En une saison outre-Atlantique, Reto Berra a déjà pas mal bourlingué. 29 rencontres avec les Calgary Flames où il a partagé le filet avec Karri Rämö, puis un trade qui l'a envoyé dans le Colorado. A Denver, il ne joue (et perd) que deux matches, mais l'Avalanche lui accorde un contrat de trois ans lui rapportant 1,45 million de dollars par saison. Auteur d'un fantastique championnat, le titulaire Semyon Varlamov a paraphé une entente de cinq ans valant 29,5 millions de dollars.

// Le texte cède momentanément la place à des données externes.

-- ==== Sys2Proof/Machine/Keys.lean ====
section
/-! DEFINITION. Family E, skip on key state (44_keys.md). The key levels are a free value (10_state.md R34). -/

namespace Sys2Proof.Machine

/-- `Ex9E` SKP Vx (R160). -/
def execSkp (x : RegIx) (s : State) : Host.Outcome State Fault Refusal :=
  .next (skipIf (keyDownNow (s.reg x) s) (advance s))

/-- `ExA1` SKNP Vx (R161). -/
def execSknp (x : RegIx) (s : State) : Host.Outcome State Fault Refusal :=
  .next (skipIf (!keyDownNow (s.reg x) s) (advance s))

end Sys2Proof.Machine
end

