/-- R211: the event `Frame` is what the steps of one frame do: from the start of a frame it answers the state that at
least one and at most `IPF` steps reach, exactly `IPF` if the machine still runs, and a new frame begins there.
Taking a frame instruction by instruction is the model's (assumption 8). -/
def Obligations.FrameIsItsSteps : Prop :=
  ∀ s : State, s.mode = .running → s.slot = 0 →
    ∃ t k, hostMove .frame s = .next t ∧ 0 < k ∧ k ≤ Config.ipf ∧ core.run k s = .next t ∧ t.slot = 0 ∧
      (t.mode = .running → k = Config.ipf)

/-- R238: from a finished state every step leaves a finished state, and only the timers and the model's own fields
move (finished is the spec's convention D25). -/
def Obligations.FinishedIsFinal : Prop :=
  ∀ s : State, Finished s → ∃ t, step s = .next t ∧ Finished t ∧ OnlyChanges [.dt, .st, .model] s t

/-- R232: a machine that is reset and run with no program faults at its first cycle, whatever the inputs. -/
def Obligations.EmptyMachineFaultsAtOnce : Prop :=
  ∀ s : State, ∃ t u, hostMove .reset s = .next t ∧ step t = .next u ∧ u.mode = .halted ∧ u.fcause = 1 ∧
    u.finfo = 0x0000 ∧ u.pc = 0x200
end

De quoi lui assurer pour un moment la place devant le filet de l'Avalanche. Mais il en faut plus pour déranger le Zurichois de 27 ans: «J'ai observé le style de Varlamov et j'apprends en permanence. Il est extrêmement rapide. Etre numéro deux ne me gêne absolument pas. En allant en NHL, j'ai accepté de repartir de zéro. Même si je ne joue pas beaucoup, je vais m'améliorer et accumuler de l'expérience. Je ne peux pas tirer de plans sur la comète, je dois prendre ce qui vient et ce qu'on me donne.»

Lorsque la franchise dirigée par Patrick Roy a choisi d'investir un second tour de draft pour acquérir ses services, de nombreux observateurs ont écarquillé les yeux en estimant que Colorado avait payé très cher les services du Zurichois. Ce n'est pas le cas de François Allaire. Le Québécois de 54 ans, qui a redonné une seconde jeunesse au style papillon, n'a aucune peine à justifier le choix de l'organisation: «On a souhaité renforcer notre système immédiatement. Reto peut jouer une vingtaine de matches en une saison et remplacer Varlamov lorsque le besoin s'en fait sentir. Le choix de repêchage abandonné aurait pu être utile dans cinq ans, pas aujourd'hui. Je connaissais Reto et je trouvais plus intelligent de travailler avec quelqu'un dont je connais les qualités.»

Dans les Rocheuses, l'international helvétique n'a pas encore eu l'occasion de montrer ses qualités. Mais la confiance placée en lui par le staff lui met de la pression sur les épaules. «Comme toujours, lâche-t-il dans un soupir mêlé de rire. A Bienne quand on dispute le barrage de promotion/relégation, il y a de la pression. Cela fait partie du sport de haut niveau. Mais il y a surtout une culture de la gagne extrêmement forte prônée par Patrick Roy.»